C’est le temps de la crise économique et la richesse n’est pas le lot de la famille. Celle-ci n’est riche qu’en enfants et en nom. Mais les vertus chrétiennes sont à l’honneur. Mon père a du travail et Dieu sait pourvoir au nécessaire de ceux qui cherchent à lui plaire en tout. Ma grand-mère maternelle vit sous le même toit, avec tante Germaine, sa fille, la dernière d’une famille de 14 enfants. Elles partagent leur bien avec la nombreuse famille. Je suis heureuse au milieu de frères et sœurs dans un foyer ou il fait bon prier ensemble et chanter à pleine voix.
L’éducation se fait dans une atmosphère de gaieté et en même temps de sérieux, et de piété.
Vers l’âge de six ans, âge scolaire, sac au dos, je pars à la conquête de la science, d’abord à l’Académie Sainte-Marie, école paroissiale qui ouvre grande sa porte. Là, les lettres et les chiffres prennent un sens, mais la science sacrée est à l’honneur dans cette école dirigée par les sœurs Grises-de-la-Croix, appelées maintenant sœurs de la Charité d’Ottawa.
On est en 1936, Jésus vient en mon cœur pour la première fois. Déjà hier, le 8 mai, le Saint- Esprit avait pris possession de mon âme, je devenais soldat du Christ. Forte de ce divin Paraclet, je commençais ma vie avec Jésus dans toute l’ardeur de ma jeunesse et de ma foi, reçue de mes parents; jour qui ne peut s’oublier, jour ineffable ou Dieu vient en nous. Une institutrice dévouée avait contribué largement à la préparation de ces événements. Les années filent, la science pénètre, la grâce fait son œuvre cachée, toujours dans un climat de joie et d’amour. C’est un foyer où l’on est heureux et où l’on dit son bonheur par le chant, la musique. Bientôt, c’est à l’école Normale Saint-Joseph que je dirige mes pas en 1943. Ma mère avait été institutrice avant son mariage et la route ouverte devant moi semblait celle-là.

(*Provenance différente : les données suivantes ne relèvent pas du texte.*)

/-- The run of a card: the one under way, or a new one, with its role table as it is read at dealing (02 R24). -/
def State.runOf (s : State) (q : Nat) (c : QCard) : Nat × CardRun × State :=
  match s.headRun q with
  | some (k, r) => (k, r, s)
  | none =>
    let roles := match s.readRoles c.card with | .ok t => t | .error _ => none
    let r : CardRun := ⟨q, c.seq, c.card, c.cardId, cardRegion c.card, cardReccount c.card, 0, [], false, [], roles, false⟩
    (s.seq, r, { s with seq := s.seq + 1 })

/-- What a block is dealt under (02 R23, 10 R186, R194). DESIGN CHOICE (entry 18): each chunk takes the region's fields as they stand at its
grab, the later chunks of a card after an RCBSYNC too. -/
def State.deal (s : State) (run : Nat) (r : CardRun) (n : Nat) : Dealt :=
  let a := r.region
  let lo := cardReccount r.card - r.remaining
  { run := run, card := r.card, cardId := r.cardId, region := a, asid := s.effAsid a, fdom := s.effFdom a, cls := s.cardClass r.card
    prio := s.cardPrio r.card, preempt := s.effPreempt a, pool := s.poolBudgets a, vec := s.trapVector r.card a, lo := lo, hi := lo + n, num := r.next, age := 0
    life := s.seq }

/-- A pre-empted block no longer keeps what it was dealt under (02 R23): placed again, it takes the region's fields as they stand. Its trap
vector came with its card. -/
def State.renew (s : State) (d : Dealt) : Dealt :=
  { d with
    asid := s.effAsid d.region, fdom := s.effFdom d.region, cls := s.cardClass d.card, prio := s.cardPrio d.card
    preempt := s.effPreempt d.region, pool := s.poolBudgets d.region }
def State.renewed (s : State) (x : Saved) : Saved := { x with block := { x.block with dealt := s.renew x.block.dealt } }

/-- CHUNK_GRAB and PLACE_BLOCK of one chunk: none where it fits nowhere, or a replay waits for another event. -/
def State.grab (s : State) (run : Nat) (r : CardRun) : Option (State × CardRun) :=
  let n := s.chunkSize r.card r.remaining
  let d := s.deal run r n
  let x := freshSaved d r.roles
  match s.placeFor x.need (s.whereOf r.card r.next d.lo) with
  | none => none
  | some core =>
    let s? := if r.next = 0 then s.traced r.region 1 r.cardId 0 else some s
    match s?.bind fun s => s.traced r.region 3 r.cardId (BitVec.ofNat 64 (r.next + 2 ^ 32 * d.lo)) with
    | none => none
    | some s =>
      let r := { r with remaining := r.remaining - n, next := r.next + 1, live := r.live ++ [d.num] }
      some ((s.setRun run (some r)).install core x, r)

/-- All the chunks of a co-resident card, or none (10 R197). -/
def State.grabAll (s : State) (run : Nat) (r : CardRun) : Nat → Option (State × CardRun)
  | 0 => some (s, r)
  | f + 1 =>
    if r.remaining = 0 then some (s, r)
    else match s.grab run r with
      | none => none
      | some (s, r) => s.grabAll run r f

/-! The done counter (10 R192) -/

/-- The stores of a run's blocks, and what they observed, are released with its done counter (09 R163, 10 R192). -/
def State.releaseRun (s : State) (run a : Nat) : State :=
  let at_ : Place := .bytes false a (a + 4)
  { s with mem := { s.mem with path := mapPath s.mem.path fun _ e =>
      match (e.who :: e.obs).find? (·.run == run) with
      | some w => { e with rel := ⟨w, 224, .sys, at_⟩ :: e.rel }
      | none => e } }

/-- DONE_INCREMENT: an atomic with release at `.sys`, outside handler level; a fault posts a record and the increment is not made. It waits
until every store of the package is ordered at its home, and while a CLAIM moves the counter's page (08 R156). -/
def State.doneIncrement (s : State) (run : Nat) (r : CardRun) : Option State :=
  let va := cardDonectr r.card
  let fail (c : Cause) : Option State := some (s.postDevice 4 c va 0 r.cardId 0 0 r.region)
  if va = 0 then some s
  else if va.toNat % 4 != 0 then fail .align
  else match s.access 0 (s.effAsid r.region) none .rmw true false va with
    | .error f => if f.cause = .migrating then none else fail f.cause
    | .ok l =>
      match s.unitBad l 4 with
      | some _ => fail .poison
      | none => if s.linkQuiet then some ((s.releaseRun run l.phys).gaStore 224 l.phys (bytesOf 4 (natOf (s.homeBytes l.phys 4) + 1))) else none

/-- A card whose blocks have all ended is done: its counter, and the wait counters of other cards are read again (10 R191). -/
def State.settleRun (s : State) (run : Nat) : State :=
  match s.run run with
  | none => s
  | some r =>
    if r.remaining != 0 || !r.live.isEmpty then s
    else if r.lostChunk then s.setRun run none
    else match (s.setRun run none).doneIncrement run r with
      | none => s
      | some s =>
        (s.queues.map (·.1)).foldl (fun s q => match (s.queue q).cards with
          | c :: _ => if c.waiting then s.readWait q else s
          | [] => s) s

/-- The done counters that wait (10 R192). -/
def State.settleRuns (s : State) : State := (s.cards.map (·.1)).foldl State.settleRun s

/-- CARD_REFUSE (10 R185): the card leaves its queue. One whose chunks are partly dealt deals no more and never counts as done. -/
def State.refuseCard (s : State) (q : Nat) (c : QCard) (cause : Cause) (addr : DWord) : State :=
  let s := match s.headRun q with
    | some (k, r) => (s.setRun k (some { r with remaining := 0, lostChunk := true })).settleRun k
    | none => s
  (s.postDevice 4 cause addr 0 c.cardId 0 0 (cardRegion c.card)).leaveQueue q

/-- Where a block that awaits placement may go: a saved one on any die (12 R232), a discarded one as its card says (10 R195, R198). -/
def State.savedWhere (s : State) (x : Saved) : Where :=
  if x.slot.isSome then .any else s.whereOf x.block.dealt.card x.block.dealt.num x.block.dealt.lo

/-- A block that awaits placement is placed: only from a slot whose completion word is intact (12 R232). -/
def State.placeSaved (s : State) (i : Nat) (x : Saved) : Option State :=
  let intact := match x.slot with
    | some k => natOf (s.homeBytes (x.base + 2 ^ 23 * k + 0x7FFFF8) 8) == x.time.toNat
    | none => true
  let gone (s : State) : State := { s with saved := s.saved.eraseIdx i }
  if !intact then
    some (match s.run x.block.dealt.run with
      | some r => ((gone s).setRun x.block.dealt.run (some { r with
          live := r.live.filter (· != x.block.dealt.num), lostChunk := true })).settleRun x.block.dealt.run
      | none => gone s)
  else
    let x := s.renewed x
    match s.placeFor x.need (s.savedWhere x) with
    | none => none
    | some core => some ((gone s).install core (match x.slot with
        | none => freshSaved x.block.dealt (x.block.roles.map (·.table))
        | some k => s.readSlot x (x.base + 2 ^ 23 * k)))

/-- One candidate: dealt, refused, done at once, or none where it must wait (10 R185, R193, R197). -/
def State.tryDeal (s : State) (c : Cand) : Option State :=
  match c.kind with
  | .saved i x => s.placeSaved i x
  | .fresh q c =>
    let bad := match s.headRun q with
      | none => s.judge c.card c.cardId (s.queue q).region
      | some (_, r) => if cardPlace c.card != 1 then none else match s.placeByte c.card r.next with | .error e => some e | .ok _ => none
    match bad with
    | some (.migrating, _) => none
    | some (cause, addr) => some (s.refuseCard q c cause addr)
    | none =>
      let (run, r, s) := s.runOf q c
      if cardReccount c.card = 0 then
        (s.traced r.region 1 r.cardId 0).map fun s =>
          let s := { s with seq := s.seq + 1 }.setRegion r.region { s.region r.region with dealt := some s.seq }
          ((s.leaveQueue q).setRun run (some r)).settleRun run
      else
        let placed := if cardCores c.card then s.grabAll run r 3585 else s.grab run r
        placed.map fun (s, r) => if r.remaining = 0 then s.leaveQueue q else s

/-- What a candidate's next block needs, where it may go, and its priority. -/
def State.candNeed (s : State) (c : Cand) : Need × Where × Nat :=
  match c.kind with
  | .saved _ x => let x := s.renewed x; (x.need, s.savedWhere x, x.block.dealt.prio)
  | .fresh q c =>
    let (run, r, s) := s.runOf q c
    let d := s.deal run r (s.chunkSize r.card r.remaining)
    ((freshSaved d r.roles).need, s.whereOf r.card r.next d.lo, d.prio)

/-- The dies on which room may be made. -/
def Where.allows : Where → Nat → Bool
  | .wait, _ => false
  | .strict d, core => dieOf core == d
  | _, _ => true

/-- PREEMPT_BLOCK (10 R198), for a block that fits nowhere: the first core, in core order, where pre-emption makes room. -/
def State.preempt (s : State) (c : Cand) : Option State :=
  let (n, wh, prio) := s.candNeed c
  if (s.placeFor n wh).isSome then none
  else ((s.cores.map (·.1)).filter wh.allows).findSome? fun core => s.makeRoom n core (s.victims core prio)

Le foyer se peuple d’enfants; en 1938 arrive la dixième. Mon titre d’ainée (comme fille) me donne le privilège d’être choisie comme marraine de cette petite dernière. Je n’avais pas 11 ans. On fait quelques difficultés, mais le père curé donne son consentement. Le Credo en latin était indiqué pour la cérémonie, mais le désir de remplir la fonction dans toute sa rigueur l’emporta sur la difficulté. J’étais jeune, sans doute, mais je connaissais parfaitement les obligations que je contractais envers ma filleule.

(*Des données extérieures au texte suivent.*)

/-- A RED is performed at the home (09 R165, 23 R372): the state after, and the events. -/
def State.performRed (s : State) (w : Who) (e : StoreEnt) (op : AtomOp) (v : DWord) : State × List Ev :=
  let r := s.atomLane (s.regionOf w) w .ls op e.ga e.bytes.length e.addr e.va e.home e.age v.toNat 0
  (r.1, r.2.2)

/-- A RED's entries of one word at one address are performed together: they are next to each other in the coherence order (23 R372). Those of
`.fadd` leave their events for the word, which waits for them (06 R115). -/
def State.performReds (s : State) (w : Who) (e : StoreEnt) : State :=
  ((s.flight w).sq.ents.filter fun x => x.sameWord e && x.addr == e.addr && x.waits).foldl (fun s x =>
    match x.rmw with
    | some (op, v) =>
      let (s, evs) := s.performRed w x op v
      let s := if evs.isEmpty then s else s.updFlight w fun f => { f with evs := f.evs ++ evs.map fun v => (x.age % 256, v) }
      s.finishStore w x
    | none => s) s

/-- The entries of a party's queue that may be performed now (09 R164, R166): of its 16 slots, the oldest, a scratch store and a release in
order. A global store may go ahead of older ones to other bytes, as other cores see it: within the core each party's stores keep their order,
so that one party at a time goes ahead, and no other touches the bytes until it is level again. DEDUCED (entry 44). -/
def State.readyStores (s : State) (w : Who) : List StoreEnt :=
  let q := (s.flight w).sq.ents
  let others := (s.core w.core).flightsBut w.party
  (List.range (min 16 q.length)).filterMap fun i => (q[i]?).bind fun e =>
    let before := (q.take i).filter fun x => !x.done
    let level := before.all e.sameGroup
    let ahead := !(before.any fun x => !x.acked && x.touches false e.addr e.bytes.length) && (level || others.all fun f => (aheadEnts f.sq.ents).isEmpty)
    let free := if e.scratch || e.rel.isSome then level else ahead
    let clash := !e.scratch && others.any fun f => (aheadEnts f.sq.ents).any (·.touches false e.addr e.bytes.length)
    if e.waits && !e.sent && free && !clash then some e else none

/-- An entry is performed: a scratch store, an EF store and a RED at once; a GA store sends its request. A RED follows its die's EF stores
to the same bytes (09 R172). A store to a dead die is lost (09 R175). It is a demand access (08 R150); one that bypasses L1 leaves no copy
there (08 R142). -/
def State.performStore (s : State) (w : Who) (e : StoreEnt) : State :=
  let n := e.bytes.length
  if e.scratch then (s.scrStore (s.home w).1 (s.home w).2 w .ls e.addr e.bytes).finishStore w e
  else if (s.die e.home).dead then
    if e.ga then s.loseGa w e else ((s.poisonLines e.addr n).noteLost w e.loss).finishStore w e
  else if e.rmw.isSome then
    if s.efPending (dieOf w.core) e.addr n || s.heldAt (dieOf w.core) e.addr n then s else s.performReds w e
  else
    let s := s.demandAll w.core e.addr n
    let s := if e.byp then s.leaveL1 w.core e.addr n else s
    if e.ga then s.sendGa w e
    else (s.efStore w .ls (s.regionOf w) e.home e.addr e.va e.age e.bytes).finishStore w e

/-- STORES DRAIN TO L2 (09 R164, R166): one of the entries that may be performed is, and the performed ones at the head leave. Which one is
free. -/
def State.leaveQueueStore (s : State) (w : Who) : State :=
  match s.readyStores w with
  | [] => s
  | [e] => s.performStore w e
  | e :: es => s.performStore w (((e :: es)[(s.freeAt 6 (2 ^ 61 + w.core)).toNat % (es.length + 1)]?).getD e)

def execStoreLeaveQueue (w : Who) (s : State) : Out := .next (s.tick.leaveQueueStore w)

/-! Acknowledgements -/

/-- The sent entry of a queue that a GA message belongs to. -/
def State.gaEntry (s : State) (m : Msg) : Option StoreEnt := (s.flight m.who).sq.ents.find? fun e => e.ga && e.sent && !e.acked && !e.lost && e.age == m.age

Mon père et ma mère, parents très pieux, font avec leur famille la neuvaine à Notre-Dame du Perpétuel Secours que les Pères Rédemptoristes viennent d’organiser à Ottawa. Avec des enfants pleins les bras, cela devient très difficile et seul mon père peut continuer tandis que ma mère, au foyer, s’unit à la neuvaine. J’accompagne volontiers ce cher papa, car Marie est pour moi une Mère qui me parle au cœur. Je continuerai cet exercice avec ma filleule après le décès de mon père pour le ciel.
C’est en 1944, que le Seigneur a jugé bon de venir chercher ce fidèle serviteur qui n’a vécu que pour Dieu et ses enfants. Le travail quoique pas toujours assez rémunérateur était complété par le chant aux messes matinales. Pour un salaire dérisoire, il ne craignait pas de se lever tôt et de faire un trajet assez long pour permettre à une paroisse en formation d’avoir des messes chantées la semaine et une messe plus solennelle le dimanche. Il avait organisé une petite chorale à cette fin et se donnait sans compter.

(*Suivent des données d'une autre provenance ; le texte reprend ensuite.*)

-- ==== Sys2Proof/Machine/Mgmt.lean ====
section
/-! DEFINITION. The host interface, TDISP and ingest windows (13 R243 to R249), FRESUME (12 R228, R229), region reset (12 R238,
R239), die fatal errors (12 R240), soft errors (12 R241, R242), and the writes that make the device read its tables (02 R23, 10 R187). -/

namespace Sys2Proof.Machine

/-! FRESUME (12 R228, R229) -/

/-- What a parked party keeps. -/
def State.parkOf (s : State) (w : Who) : Option TrapInfo :=
  match w.party with
  | .front b => ((s.block w.core b).bind (·.front)).bind (·.park)
  | .matrix b => ((s.block w.core b).bind (·.matrix)).bind (·.park)
  | _ => (s.warp w).bind (·.park)

/-- The parked party that FRESUME names: of a core's landing slot where the warp there came from the slot. -/
def State.fresumeParty (s : State) (v : BitVec 32) : Option (Who × TrapInfo) :=
  let core := 112 * fld 7 1 v + fld 0 7 v
  let slot := fld 8 6 v
  let landed : Bool := match (s.core core).landing with
    | some x => (x.origin.map (·.2)) == some slot && x.park.isSome
    | none => false
  let w : Option Who := match fld 14 2 v with
    | 0 => some ⟨core, if landed then .landing else .warp slot⟩
    | 1 => some ⟨core, .front slot⟩
    | 2 => some ⟨core, .matrix slot⟩
    | _ => none
  if fld 0 7 v ≥ 112 then none else w.bind fun w => (s.parkOf w).map fun i => (w, i)

/-- The pages of a party's CLAIM are its own no more. -/
def State.dropMoving (s : State) (w : Who) : State := { s with mem := { s.mem with moving := s.mem.moving.filter (·.who != w) } }

/-- Replay: the trapping word again, or the log entry. An entry that must wait is replayed by the device once it can be. -/
def State.replayParty (s : State) (w : Who) (i : TrapInfo) : State :=
  let s := (if i.claim.isSome then s.dropMoving w else s).unpark w i false
  match i.log with
  | none => s
  | some ix =>
    match s.replayLog w.core ix with
    | some s => s
    | none => s.setLog w.core ix ((s.logEnt w.core ix).map fun (e : LogEnt) => { e with cause := .migrating })

/-- Resume: after the trapping word. A CLAIM whose leaves system software has rewritten completes (12 R229). -/
def State.resumeParty (s : State) (w : Who) (i : TrapInfo) : State :=
  let s := match i.claim with
    | some (asid, lo, len) => (s.rehome w asid lo len false).sweepLogs
    | none => s
  let s := match i.log with
    | some ix => s.freeEntry w.core ix
    | none => s
  s.unpark w i true

/-- Kill: EXIT of every lane of a warp, EXIT of a front end, MEND of a matrix stream. -/
def State.killParty (s : State) (w : Who) : State :=
  let s := (s.drain w).dropMoving w
  match w.party with
  | .front b => (s.withdraw w).updFront w.core b fun x => { x with ended := true, park := none, clause := none }
  | .matrix b => s.endMatrix w.core b
  | _ => s.endWarp w

/-! Requests of the host (13 R243, R245) -/

def State.tdisp (s : State) (f : Nat) : Option Tdisp := Tbl.get none s.host.tdisp f
def State.setTdisp (s : State) (f : Nat) (x : Tdisp) : State :=
  { s with host := { s.host with tdisp := Tbl.set none s.host.tdisp f (some x) } }

/-- What becomes of a request through a function: taken, dropped, or an error of the interface. -/
inductive Gate | pass | drop | error
  deriving DecidableEq, Repr

/-- A request that function f's selective IDE stream carries. -/
def State.inStream (s : State) (f : Nat) (stream : Option Nat) : Bool :=
  match stream with
  | some k => Tbl.get none s.host.streams k == some f
  | none => false

/-- A function's posts and ingest writes (13 Table 2), and with `window` its accesses of the register window, which only ERROR drops. -/
def State.gate (s : State) (window : Bool) (f : Nat) (stream : Option Nat) : Gate :=
  if f ≥ 64 || !s.host.up || s.die0.dead then .drop
  else match s.tdisp f with
    | none => .pass
    | some .run => if s.inStream f stream then .pass else .error
    | some .error => .drop
    | some _ => if window then .pass else .drop

/-- A function reaches a region: its own or a descendant (13 R243). -/
def State.reaches (s : State) (f r : Nat) : Bool := s.isAncestor (s.funcRegion f) r
/-- A function reaches a fault domain: that of a region that it reaches. -/
def State.reachesDomain (s : State) (f fdom : Nat) : Bool :=
  s.effFdom (s.funcRegion f) == fdom || (s.regions.map (·.1)).any fun r => s.effFdom r == fdom && s.reaches f r

/-! Region reset (12 R238, R239) -/

/-- A run of the domain is gone: no done counter. Its cards leave their queues. -/
def State.clearQueues (s : State) (fdom : Nat) : State :=
  let s := (s.queues.map (·.1)).foldl (fun s q =>
    if s.effFdom (s.queue q).region = fdom && !(s.queue q).cards.isEmpty then (s.setQueue q { s.queue q with cards := [] }).writeFree q
    else s) s
  { s with cards := s.cards.filter fun e => match e.2 with | some r => s.effFdom r.region != fdom | none => false }

/-- Every block of the domain stops at once; one that awaits placement goes. -/
def State.clearBlocks (s : State) (fdom : Nat) : State :=
  let s := (s.allBlocks.filter fun e => e.2.2.dealt.fdom == fdom).foldl (fun s e =>
    match s.removeBlock e.1 e.2.1 with
    | some (_, s) => s.settleClass (clusterOf e.1)
    | none => s) s
  { s with saved := s.saved.filter fun x => s.effFdom x.block.dealt.region != fdom }

/-- The domain's address spaces: of its regions, and of the blocks it had. -/
def State.domainAsids (s : State) (fdom : Nat) : List Nat :=
  ((s.allBlocks.filter fun e => e.2.2.dealt.fdom == fdom).map (·.2.2.dealt.asid)) ++
  ((s.regions.map (·.1)).filter fun r => s.effFdom r == fdom).map s.effAsid

/-- REGION_RESET of a fault domain starts. -/
def State.startReset (s : State) (fdom : Nat) : State :=
  let asids := s.domainAsids fdom
  let s := (s.clearBlocks fdom).clearQueues fdom
  let s := (s.tlbDrop fun t => asids.contains t.asid).noteAll
  if s.resets.any (·.fdom == fdom) then s else { s with resets := s.resets ++ [⟨fdom, s.tref.toNat⟩] }

/-- TDISP_ERROR: the interface is in ERROR, and a region reset of the function's fault domain starts. -/
def State.tdispError (s : State) (f : Nat) : State := (s.setTdisp f .error).startReset (s.effFdom (s.funcRegion f))

/-- A write of a register that the window shows: the host's takes effect where its function's gate lets it pass and the function reaches the
resource. -/
def State.viaWindow (s : State) (via : Via) (reach : Nat → Bool) (k : State → State) : State :=
  match via with
  | .soft => k s
  | .host f stream =>
    match s.gate true f stream with
    | .drop => s
    | .error => s.tdispError f
    | .pass => if reach f then k s else s

/-- FRESUME of the party that the value names, which the function must reach. -/
def State.fresumeBy (s : State) (x : RegWrite 32) (k : State → Who → TrapInfo → State) : State :=
  match s.fresumeParty x.v with
  | some (w, i) => s.viaWindow x.via (fun f => match s.blockOf w with | some b => s.reaches f b.dealt.region | none => false) fun s => k s w i
  | none => s

def execFresumeReplay (w : RegWrite 32) (s : State) : Out := .next (s.tick.fresumeBy w State.replayParty)
def execFresumeResume (w : RegWrite 32) (s : State) : Out := .next (s.tick.fresumeBy w State.resumeParty)
def execFresumeKill (w : RegWrite 32) (s : State) : Out := .next (s.tick.fresumeBy w fun s w _ => s.killParty w)

/-- FRESUME by the action field; 11 names none. -/
def State.writeFresume (s : State) (v : BitVec 32) : State :=
  match fld 16 2 v, s.fresumeParty v with
  | 0, some (w, i) => s.replayParty w i
  | 1, some (w, i) => s.resumeParty w i
  | 2, some (w, _) => s.killParty w
  | _, _ => s

/-- WATCHDOG_FIRE (12 R238): the region has been busy for a whole WDOG period, in milliseconds. -/
def execWatchdogFire (region : Nat) (s : State) : Out :=
  let s := s.tick
  match (s.region region).busySince with
  | none => .next s
  | some t =>
    if !s.busy region then .next (s.noteBusy false region)
    else if s.effWdog region = 0 || s.tref.toNat < t + 1000000 * s.effWdog region then .next s
    else .next ((s.setRegion region { s.region region with busySince := some s.tref.toNat }).startReset (s.effFdom region))

def execRreset (v : BitVec 32) (s : State) : Out := .next (s.tick.startReset (fld 0 16 v))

À sa mort, je n’avais que 15 ans. Ma mère, femme forte et prévoyante, avait commencé à travailler hors du foyer depuis quelques années à cause d’un écart de santé chez son époux. Elle ne fut donc pas prise au dépourvu, mais la tâche se fit lourde. L’aide des enfants, à mesure qu’ils grandissaient, était mise à contribution, mais jamais au détriment de l’instruction de chacun. À ceux qui semblaient la blâmer elle disait : c’est probablement le seul héritage que je pourrai leur laisser… et le plus sûr; ainsi ils pourront se fixer dans la vie. Je continuai donc mes études au Collège Marguerite d’Youville tout en apportant ma part à la marche de la maison. Dieu savait que bientôt, il me faudrait prendre la tête du foyer, sans parent. Ma mère succomba à la tâche et mourut le 23 juin 1948.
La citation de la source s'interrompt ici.